A new Blossom VI algorithm for minimum weight perfect matching achieves almost-linear runtime on tested instance families by shrinking cherry blossoms into shallower supernodes.

A machine-rendered reading of the paper's core claim, the machinery that carries it, and where it could break.

The paper introduces an implementation for minimum weight perfect matching that focuses on solving maximum-cardinality unweighted matching subproblems in its primal phase. It substitutes cherry trees for alternating trees and cherry blossoms for traditional blossoms, then shrinks the cherry blossoms into supernodes. This produces much shallower structures than prior approaches. The result is an algorithm that runs almost linearly across every tested family and outperforms Blossom V precisely where that earlier method slows to superlinear time. Faster practical matching solvers matter because the problem appears in scheduling, computer vision, and network optimization, where instance size often limits what can be solved.

Core claim

Blossom VI solves the minimum weight perfect matching problem by repeatedly solving maximum-cardinality unweighted matching subproblems during the primal phase. It employs cherry trees and cherry blossoms in place of alternating trees and blossoms, shrinking the cherry blossoms into supernodes. This strategy keeps supernode hierarchies much shallower than in previous implementations, yielding almost-linear runtime on every family of instances tested and significantly better performance than Blossom V on those families where the prior method exhibits superlinear behavior.

What carries the argument

Cherry blossoms shrunk into supernodes, which replace traditional blossoms to produce shallower hierarchies while the algorithm solves a sequence of unweighted matching subproblems.

If this is right

  • Minimum weight perfect matching instances that previously triggered superlinear slowdowns can now be solved more quickly.
  • Larger graphs become feasible to process because the runtime stays close to linear on the tested families.
  • The primal phase can rely on calls to an unweighted maximum-cardinality matcher without incurring extra asymptotic cost.
  • Shallower supernodes reduce the depth of the search structures used during augmentation and dual updates.

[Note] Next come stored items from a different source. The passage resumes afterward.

-- ==== Sys2Proof/Certificates/Slice0/Obligations.lean ====
section
/-! DEFINITION. The statements for the provers, from the numbered rules of spec/. -/

open Sys2Proof Sys2Proof.Machine

/-- Words printed in the spec decode to the instructions they stand for (40_load_store.md sections 2 and 3,
41_fp_cp_load_store.md sections 2 and 3, 43_arith_logical_shift.md sections 2 to 6, R317, R321, R333,
45_control_transfer.md sections 2 to 4, 46_state_registers.md sections 1 and 2, 47_fpop_cpop_misc.md sections 3 and
4). One word or more of each family, each printed in the spec beside its assembler form, decodes to the instruction
with the operands of that form. -/
def Obligations.DecodesSpecWords : Prop :=
  decode 0x94020009#32 = .instr (.add 10#5 8#5 (.reg 9#5)) ∧
  decode 0x90103FFF#32 = .instr (.or 8#5 0#5 (.imm (-1#13))) ∧
  decode 0x932A2003#32 = .instr (.sll 9#5 8#5 (.imm 3#5)) ∧
  decode 0x11048D15#32 = .instr (.sethi 8#5 0x048D15#22) ∧
  decode 0x95220009#32 = .instr (.mulscc 10#5 8#5 (.reg 9#5)) ∧
  decode 0x9472200A#32 = .instr (.udiv 10#5 8#5 (.imm 10#13)) ∧
  decode 0x95120009#32 = .instr (.taddcctv 10#5 8#5 (.reg 9#5)) ∧
  decode 0x32BFFFFD#32 = .instr (.bne true (-3#22)) ∧
  decode 0x1F800004#32 = .instr (.fbo false 4#22) ∧
  decode 0x1BC00004#32 = .instr (.cb01 false 4#22) ∧
  decode 0x7FFFFFFE#32 = .instr (.call (-2#30)) ∧
  decode 0x93C22004#32 = .instr (.jmpl 9#5 8#5 (.imm 4#13)) ∧
  decode 0x9DE3BFA0#32 = .instr (.save 14#5 14#5 (.imm (-96#13))) ∧
  decode 0x81CCA004#32 = .instr (.rett 18#5 (.imm 4#13)) ∧
  decode 0x83D04002#32 = .instr (.te 1#5 (.reg 2#5)) ∧
  decode 0x9147C000#32 = .instr (.rdasr 8#5 31#5) ∧
  decode 0x81822055#32 = .instr (.wry 8#5 (.imm 0x55#13)) ∧
  decode 0xBF820000#32 = .instr (.wrasr 31#5 8#5 (.reg 0#5)) ∧
  decode 0xC6087FFF#32 = .instr (.ldub 3#5 1#5 (.imm (-1#13))) ∧
  decode 0xD43A2008#32 = .instr (.std 10#5 8#5 (.imm 8#13)) ∧
  decode 0xC4884143#32 = .instr (.lduba 2#5 1#5 (.reg 3#5 0x0A#8)) ∧
  decode 0xC91A2008#32 = .instr (.lddf 4#5 8#5 (.imm 8#13)) ∧
  decode 0xC1322000#32 = .instr (.stdfq 8#5 (.imm 0#13)) ∧
  decode 0xC5A22000#32 = .instr (.stc 2#5 8#5 (.imm 0#13)) ∧
  decode 0x99A10828#32 = .instr (.fadds 12#5 4#5 8#5) ∧
  decode 0x81A90A28#32 = .instr (.fcmps 0#5 4#5 8#5) ∧
  decode 0x81B80000#32 = .instr (.cpop2 0#5 0#5 0#9 0#5)

/-- Decoding an encoded well-formed instruction gives it back (R121, R122, R123, R124, 30_encoding.md section 3). For
every well-formed instruction with every value of its operands, the decoder reads the encoder's word as that
instruction, from the word and from its four bytes in big-endian order, and decodeTableWord reads it from the number
of the opcode table. -/
def Obligations.DecodeEncodeAgree : Prop :=
  ∀ i : Instr, i.WellFormed →
    decode (encode i) = .instr i ∧ decodeBytes (bytesOfWord (encode i)) = some (.instr i) ∧
      decodeTableWord 32 (encode i).toNat = some i

/-- The decoder reads only well-formed instructions (30_encoding.md section 3, R382, R392). Whatever word the decoder
reads as an instruction, that instruction is well-formed. -/
def Obligations.DecodedWellFormed : Prop :=
  ∀ (w : Word) (i : Instr), decode w = .instr i → i.WellFormed
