-- ==== Sys2Proof/Laws/PerInstr.lean ====
section
/-! SUPPORT. Statements for all instructions, one lemma for each constructor: the major opcode of an encoded word. -/

namespace Sys2Proof.Laws

/-- The op field (bits 31:30) of an instruction by its format (R120, R127). -/
def majorOp : Instr → BitVec 2
  | .unimp .. | .sethi .. | .bn .. | .be .. | .ble .. | .bl .. | .bleu .. | .bcs .. | .bneg .. | .bvs ..
  | .ba .. | .bne .. | .bg .. | .bge .. | .bgu .. | .bcc .. | .bpos .. | .bvc .. | .fbn .. | .fbne ..
  | .fblg .. | .fbul .. | .fbl .. | .fbug .. | .fbg .. | .fbu .. | .fba .. | .fbe .. | .fbue .. | .fbge ..
  | .fbuge .. | .fble .. | .fbule .. | .fbo .. | .cbn .. | .cb123 .. | .cb12 .. | .cb13 .. | .cb1 .. | .cb23 ..
  | .cb2 .. | .cb3 .. | .cba .. | .cb0 .. | .cb03 .. | .cb02 .. | .cb023 .. | .cb01 .. | .cb013 .. | .cb012 .. => 0b00#2
  | .call .. => 0b01#2
  | .add .. | .and .. | .or .. | .xor .. | .sub .. | .andn .. | .orn .. | .xnor .. | .addx .. | .umul ..
  | .smul .. | .subx .. | .udiv .. | .sdiv .. | .addcc .. | .andcc .. | .orcc .. | .xorcc .. | .subcc ..
  | .andncc .. | .orncc .. | .xnorcc .. | .addxcc .. | .umulcc .. | .smulcc .. | .subxcc .. | .udivcc ..
  | .sdivcc .. | .taddcc .. | .tsubcc .. | .taddcctv .. | .tsubcctv .. | .mulscc .. | .sll .. | .srl ..
  | .sra .. | .rdy .. | .rdasr .. | .rdpsr .. | .rdwim .. | .rdtbr .. | .wry .. | .wrasr .. | .wrpsr ..
  | .wrwim .. | .wrtbr .. | .fmovs .. | .fnegs .. | .fabss .. | .fsqrts .. | .fsqrtd .. | .fsqrtq ..
  | .fadds .. | .faddd .. | .faddq .. | .fsubs .. | .fsubd .. | .fsubq .. | .fmuls .. | .fmuld .. | .fmulq ..
  | .fdivs .. | .fdivd .. | .fdivq .. | .fsmuld .. | .fdmulq .. | .fitos .. | .fitod .. | .fitoq .. | .fstoi ..
  | .fdtoi .. | .fqtoi .. | .fstod .. | .fstoq .. | .fdtos .. | .fdtoq .. | .fqtos .. | .fqtod .. | .fcmps ..
  | .fcmpd .. | .fcmpq .. | .fcmpes .. | .fcmped .. | .fcmpeq .. | .cpop1 .. | .cpop2 .. | .jmpl .. | .rett ..
  | .tn .. | .te .. | .tle .. | .tl .. | .tleu .. | .tcs .. | .tneg .. | .tvs .. | .ta .. | .tne .. | .tg ..
  | .tge .. | .tgu .. | .tcc .. | .tpos .. | .tvc .. | .flush .. | .save .. | .restore .. => 0b10#2
  | .ld .. | .ldub .. | .lduh .. | .ldd .. | .st .. | .stb .. | .sth .. | .std .. | .ldsb .. | .ldsh ..
  | .ldstub .. | .swap .. | .ldf .. | .ldfsr .. | .lddf .. | .stf .. | .stfsr .. | .stdfq .. | .stdf ..
  | .ldc .. | .ldcsr .. | .lddc .. | .stc .. | .stcsr .. | .stdcq .. | .stdc .. | .lda .. | .lduba ..
  | .lduha .. | .ldda .. | .sta .. | .stba .. | .stha .. | .stda .. | .ldsba .. | .ldsha .. | .ldstuba ..
  | .swapa .. => 0b11#2

/-- The encoder writes the op field of the instruction's format (R120). -/
def EncodedOp.Statement (i : Instr) : Prop := fieldOp (encode i) = majorOp i
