theorem delaysBounded_noDelays : DelaysBounded noDelays := by decide

section
variable {i : Instr} {s t u : State}

theorem Wrote.delaysBounded (h : Wrote i s u) (hs : DelaysBounded s.delays) : DelaysBounded u.delays := by
  obtain ⟨bp, bw, bt, bY, bg, bi, kp, kw, kt, ky, kg, ki⟩ := hs
  rw [h.delays]
  exact ⟨h.psrCount ▸ bp, bw, bt, h.yCount ▸ bY, bg, bi, fun h0 => h.psrClosed (kp (h.psrCount ▸ h0)), kw, kt,
    fun h0 => h.yClosed (ky (h.yCount ▸ h0)), kg, ki⟩

/-- The windows after a body and the end of its instruction. -/
theorem Wrote.windowsCounted (h : Wrote i s u) : WindowsCounted i s.delays u.delays.tick where
  counts _ := by
    have hc := countsFall_tick u.delays
    rw [h.delays] at hc ⊢
    exact ⟨hc.psr.trans (by rw [← h.psrCount]), hc.wim, hc.tbr, hc.y.trans (by rw [← h.yCount]), hc.diag, hc.iccr⟩
  psr _ hp := congrArg PsrDelay.tick (h.psrDelay hp)
  wim _ := by rw [h.delays]; rfl
  tbr _ := by rw [h.delays]; rfl
  y _ _ hy := congrArg RegDelay.tick (h.yDelay hy)
  asr _ := by rw [h.delays]; exact ⟨rfl, rfl⟩

/-! ### How an instruction ends -/

/-- The instruction `i` completed, from `s` to `t`. -/
structure Completed (i : Instr) (s t : State) : Prop where
  pc : t.pc = s.npc
  npc : PcAligned s → aligned4 t.npc = true
  fpu : FpuConsistent s → FpuConsistent t
  canonical : MemoryCanonical s → MemoryCanonical t
  busLock : s.busLock = false → t.busLock = false
  bounded : DelaysBounded s.delays → DelaysBounded t.delays
  windows : WindowsCounted i s.delays t.delays
  icc : writesIcc i = false → t.psr.icc = s.psr.icc
  mem : writesMemory i = false → t.mem = s.mem
  stale : writesMemory i = false → (∀ rs1 op2, i ≠ .flush rs1 op2) → t.stale = s.stale
  confined : privileged s = false → Confined s t
  cfg : t.cfg = s.cfg

/-- A body, then the end of the instruction: pc is the old npc, npc as given (R31), the windows counted (R570). -/
theorem Wrote.completed (h : Wrote i s u) (target : Word) (annul : Bool)
    (ht : PcAligned s → aligned4 target = true) :
    Completed i s { u with pc := u.npc, npc := target, annul := annul, delays := u.delays.tick } where
  pc := h.npc
  npc := ht
  fpu := h.fpu
  canonical := h.canonical
  busLock := h.busLock
  bounded hs := delaysBounded_tick (h.delaysBounded hs)
  windows := h.windowsCounted
  icc := h.icc
  mem := h.mem
  stale := h.stale
  confined _ := ⟨h.psr, h.wim, h.tbr, h.iccr, h.diag, h.mode⟩
  cfg := h.cfg

theorem Wrote.advance (h : Wrote i s u) : Completed i s (advance u) :=
  h.completed _ _ fun hs => aligned4_add_four (h.npc ▸ hs.2)

theorem Wrote.transfer (h : Wrote i s u) {target : Word} (ht : PcAligned s → aligned4 target = true) :
    Completed i s (transfer target u) := h.completed _ _ ht

theorem completed_branch (taken a : Bool) (disp22 : BitVec 22) : Completed i s (branch taken a disp22 s) := by
  have hs := Wrote.refl i s
  unfold branch
  split_ifs
  · exact hs.transfer fun h => aligned4_branchTarget h.1 _
  · exact hs.completed _ _ fun h => aligned4_add_four h.2
  · exact hs.advance

theorem completed_branchAlways (a : Bool) (disp22 : BitVec 22) : Completed i s (branchAlways a disp22 s) := by
  have hs := Wrote.refl i s
  have ht : PcAligned s → aligned4 (branchTarget disp22 s) = true := fun h => aligned4_branchTarget h.1 _
  unfold branchAlways
  split_ifs
  · exact hs.completed _ _ ht
  · exact hs.transfer ht

/-- An instruction that writes special registers alone: what it does to the PSR, to the registers that user mode may not
write and to the windows remains to be said. -/
theorem completed_of_special
    (hsame : t.pc = s.npc ∧ t.npc = s.npc + 4#32 ∧ t.fpu = s.fpu ∧ t.mem = s.mem ∧ t.stale = s.stale ∧
      t.busLock = s.busLock ∧ t.cfg = s.cfg)
    (icc : writesIcc i = false → t.psr.icc = s.psr.icc) (confined : privileged s = false → Confined s t)
    (windows : WindowsCounted i s.delays t.delays) (bounded : DelaysBounded s.delays → DelaysBounded t.delays) :
    Completed i s t := by
  obtain ⟨hpc, hnpc, hfpu, hmem, hstale, hbus, hcfg⟩ := hsame
  refine { pc := hpc, npc := fun hs => ?_, fpu := ?_, canonical := ?_, busLock := ?_, bounded, windows, icc,
           mem := fun _ => hmem, stale := fun _ _ => hstale, confined, cfg := hcfg }
  · exact hnpc ▸ aligned4_add_four hs.2
  · unfold FpuConsistent; rw [hfpu]; exact id
  · unfold MemoryCanonical; rw [hmem]; exact id
  · rw [hbus]; exact id

/-- The delayed write of Y (R392, R573). -/
theorem completed_delayedWriteY (hi : (∃ rs1 op2, i = .wry rs1 op2) ∨ ∃ rd rs1 op2, i = .wrasr rd rs1 op2) (v : Word) :
    Completed i s (delayedWriteY v s) := by
  refine completed_of_special (by simp) (by simp) (fun _ => ?_) ?_ ?_
  · exact ⟨by simp, by simp, by simp, by simp, by simp, by simp⟩
  · rcases hi with ⟨rs1, op2, rfl⟩ | ⟨rd, rs1, op2, rfl⟩
    · exact ⟨nofun, fun _ _ => rfl, fun _ => rfl, fun _ => rfl, fun h => absurd rfl (h _ _), fun _ => ⟨rfl, rfl⟩⟩
    · exact ⟨nofun, fun _ _ => rfl, fun _ => rfl, fun _ => rfl, fun _ h => absurd rfl (h _ _ _),
        fun h => absurd rfl (h _ _ _)⟩
  · intro hs
    obtain ⟨bp, bw, bt, -, bg, bi, kp, kw, kt, -, kg, ki⟩ := delaysBounded_tick hs
    exact ⟨bp, bw, bt, le_refl _, bg, bi, kp, kw, kt, nofun, kg, ki⟩

theorem not_user (hp : privileged s = true) : privileged s = false → Confined s t := fun hu => by simp [hp] at hu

Where Pith is reading between the lines

These are editorial extensions of the paper, not claims the author makes directly.

  • The cherry-blossom shrinking technique could be adapted to other matching variants that currently use traditional blossoms.
  • If the almost-linear behavior persists on new families, it may encourage replacing older blossom codes in production solvers.
  • Hybrid implementations that combine this primal approach with existing dual heuristics become easier to test.

Load-bearing premise

The families of graphs tested so far are representative of the instances that arise in practical use.

What would settle it

A graph family on which the implementation either exhibits superlinear runtime or is slower than Blossom V across the board would show the practical claims do not hold.

Figures

Figures reproduced from arXiv: 2604.20351 by Pavel Arkhipov, Vladimir Kolmogorov.

Figure 1
Figure 1. Figure 1: Primal update operations. White circles denote roots of cherry trees and contracted [PITH_FULL_IMAGE:figures/full_fig_p007_1.png] view at source ↗
Figure 2
Figure 2. Figure 2: Comparison of runtimes of Blossom VI vs Blossom V. Red crosses denote 500 seconds [PITH_FULL_IMAGE:figures/full_fig_p011_2.png] view at source ↗
read the original abstract

We implement an algorithm for solving the minimum weight perfect matching problem. Our code significantly outperforms the current state-of-the-art Blossom V algorithm on those families of instances where Blossom V takes superlinear time. In practice, our implementation shows almost-linear runtime on every family of instances on which we have tested it. Our algorithm relies on solving the maximum-cardinality unweighted matching problems during its primal phase. Following the state-of-the-art cherry blossom algorithm, we use cherry trees instead of traditional alternating trees and cherry blossoms instead of traditional blossoms. We shrink cherry blossoms rather than traditional blossoms into supernodes. This strategy allows us to deal with much shallower supernodes.

Editorial analysis

A structured set of objections, weighed in public.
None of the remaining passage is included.